5

I need to boost my python application. The solution was supposed to be trivial:

import time
from multiprocessing import Pool


class A:
    def method1(self):
        time.sleep(1)
        print('method1')
        return 'method1'

    def method2(self):
        time.sleep(1)
        print('method2')
        return 'method2'

    def method3(self):
        pool = Pool()
        time1 = time.time()
        res1 = pool.apply_async(self.method1, [])
        res2 = pool.apply_async(self.method2, [])
        res1 = res1.get()
        res2 = res2.get()
        time2 = time.time()
        print('res1 = {0}'.format(res1))
        print('res2 = {0}'.format(res2))
        print('time = {0}'.format(time2 - time1))



a = A()
a.method3()

But every time I launch this simple program I get an exception:

Exception in thread Thread-2:
Traceback (most recent call last):
  File "/usr/lib/python3.2/threading.py", line 740, in _bootstrap_inner
    self.run()
  File "/usr/lib/python3.2/threading.py", line 693, in run
    self._target(*self._args, **self._kwargs)
  File "/usr/lib/python3.2/multiprocessing/pool.py", line 346, in _handle_tasks
    put(task)
_pickle.PicklingError: Can't pickle <class 'method'>: attribute lookup builtins.method failed

It seems python can't parallelize class methods. I have been desperately googling the whole day but I still don't understand how to work it around (possibly I was googling not enough good). Python multiprocessing documentation seems to be very poor.
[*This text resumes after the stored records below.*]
-- ==== Sys2Proof/Syntax.lean ====
section
/-! DEFINITION. The commands of the SHN7192: one constructor of `Instr` for each row of spec/opcode_table.json, in the
table's order, with the row's operands. A command is one indivisible step (95_what_each_step_holds.md): a host access, an
event on a pin or a line, or the instant at which a timer or an engine of the device comes to its next step. Whatever a
step takes from outside the digital device (bytes fetched by DMA or from flash, levels, measured phases, temperatures, faults)
is an operand. -/

namespace Sys2Proof

/-- A host access (R368, R376): the window, the byte offset in it, its length in double words, and whether all byte enables
are set. -/
structure Access where
  bar2 : Bool
  ofs : Nat
  dws : Nat
  fullBe : Bool
  deriving DecidableEq, Repr

/-- The line bit of a received line event: the unit intervals from the last measured edge of its lane's receive word clock to the bit of
its stamp point, stuff bits included; negative where the bit came before that edge (R93, R285). -/
structure LineStamp where
  bit : Int
  deriving DecidableEq, Repr

/-- Where a full image was fetched from (R80, R82). -/
inductive ImgSource where
  | flashA
  | flashB
  | host
  deriving DecidableEq, Repr

/-- The two field copies of the calibration region as the flash holds them (R307, R308). -/
structure CalFlash where
  copy0 : List Byte
  copy1 : List Byte
  deriving DecidableEq, Repr

/-- The fields of a PTP message that an engine reads (R262, R267, R268); `cf` is correctionField in 2^-16 ns. `short` says
that the message is shorter than its type requires. -/
structure PtpMsg where
  kind : Nat
  domain : Nat
  major : Nat
  srcClock : BitVec 64
  srcPort : Nat
  seq : Nat
  twoStep : Bool
  cf : Int
  tsSec : Nat
  tsNs : Nat
  reqClock : BitVec 64
  reqPort : Nat
  short : Bool
  frame : List Byte
  deriving DecidableEq, Repr

/-- A host transmit descriptor as fetched (Table 14.8). -/
structure TxDesc where
  addr : BitVec 64
  len : Nat
  port : Nat
  cls : Nat
  lt : Bool
  launch : Nat
  frac : Nat
  deriving DecidableEq, Repr

/-- What a double-bit error met when its word was read (Table 13.4): the memory and, where the containment depends on it,
the holder. `quiet` is a word that the scrubber found unused, or one left for its reader (R357). -/
inductive EccHit where
  | table (slice : Nat)
  | packetFrame (port : Nat)
  | descriptor (port : Nat)
  | staging (slice : Nat)
  | spill (slice port cls : Nat)
  | shadow
  | caddyRecord (ring rseq : Nat)
  | caddyHeader (ring rseq : Nat)
  | caddyChunk (ring idx : Nat)
  | scanned (engine : Nat)
  | quiet (memory : Nat)
  deriving DecidableEq, Repr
I don't want to destroy my class separating it on global methods. The following code seems to be workable:

class B:
    def method1(self):
        time.sleep(1)
        print "B.method1"
        return "B.method1"

    def method2(self):
        time.sleep(1)
        print "B.method2"
        return "B.method2"

def method1(b):
    time.sleep(1)
    print('method1')
    return  b.method1()


def method2(b):
    time.sleep(1)
    print('method2')
    return  b.method2()


def method3():
    pool = Pool()
    time1 = time.time()
    b = B()
    res1 = pool.apply_async(method1, [b])
    res2 = pool.apply_async(method2, [b])
    res1 = res1.get()
    res2 = res2.get()
    time2 = time.time()
    print('res1 = {0}'.format(res1))
    print('res2 = {0}'.format(res2))
    print('time = {0}'.format(time2 - time1))

method3()

But I still don't understand how to make python parallelization work inside a class method. Could someone help me to work around this obstacle? Possibly there are other ways of parallelization I don't know that can be applied in this case? I need a workable code as an example. Any help would be greatly appreciated.

Lucky Man
  • 1,488
  • 3
  • 19
  • 41
  • 1
    I might be dumb but what's the point of parallelizing instance methods anyway ??? You certainly don't want your processes to share the same mutable state (the instance's state), and if you don't have a mutable state to share all you need is either a plain function or eventually a class with classmethods / staticmethods only (if you have a use for type-based dispatch). – bruno desthuilliers May 11 '15 at 11:31
  • Your first example works fine when I run it with Python 2.7.6, on an Ubuntu machine. – Emile May 11 '15 at 11:42
  • 1
    Multiprocessing relies on pickling to pass functions around, the object being pickled must be capable of being referred to in the global context for the unpickle to be able to access it, hence your instance methods not being allowed. I can't see a problem with your second example, unless you can give a reason to use a class why is one needed? – gonkan May 11 '15 at 11:46
  • bruno desthuilliers, You are absolutely right. But it is just a simplified example. My real class is much more bigger. In my case sharing of clases' internals is OK because methods I want to parallelize don't modify it's state. They only analyze some fields, arrays (a lot of things) and return result. It is quite big but solid class (about 500 lines) which is used in other module. I think it is better to encapsulate parallelizing in it not changing it's interface. But of course if it isn't possible, I will do it. – Lucky Man May 11 '15 at 12:00
  • Emile, Sounds great, I have a Python 2.7.3. I'll try to install a new version. – Lucky Man May 11 '15 at 12:02
  • 2
    @LuckyMan: if all you need is read-access to the instance's state, you can explicitely pass it to plain functions don't you ? Also remember that you can still make these functions methods of the class just by making them attributes of the class too. – bruno desthuilliers May 11 '15 at 12:20
  • gonkan, I am a newbie in Python parallelization. I have no idea what pickling is. It was quite surprising to see such exception :) I just wanted to boost my class' method without changing anything else. – Lucky Man May 11 '15 at 12:22
  • bruno desthuilliers, You mean my second example? Yes I can do it. As for atributes I should investigate it. Thanks for tips. – Lucky Man May 11 '15 at 12:26
  • Emile, Sorry the first example was a bit wrong. I have already modified it. Python3.2 still prints pickling error. – Lucky Man May 11 '15 at 12:35
  • @Lucky Man - https://docs.python.org/3/library/pickle.html, it's just a way of serialising an object in python, it's not specific to Multiprocessing. – gonkan May 11 '15 at 14:00
  • Does this answer your question? [Can't pickle when using multiprocessing Pool.map()](https://stackoverflow.com/questions/1816958/cant-pickle-type-instancemethod-when-using-multiprocessing-pool-map) – Abdulrahman Bres Jul 06 '21 at 10:41

0 Answers0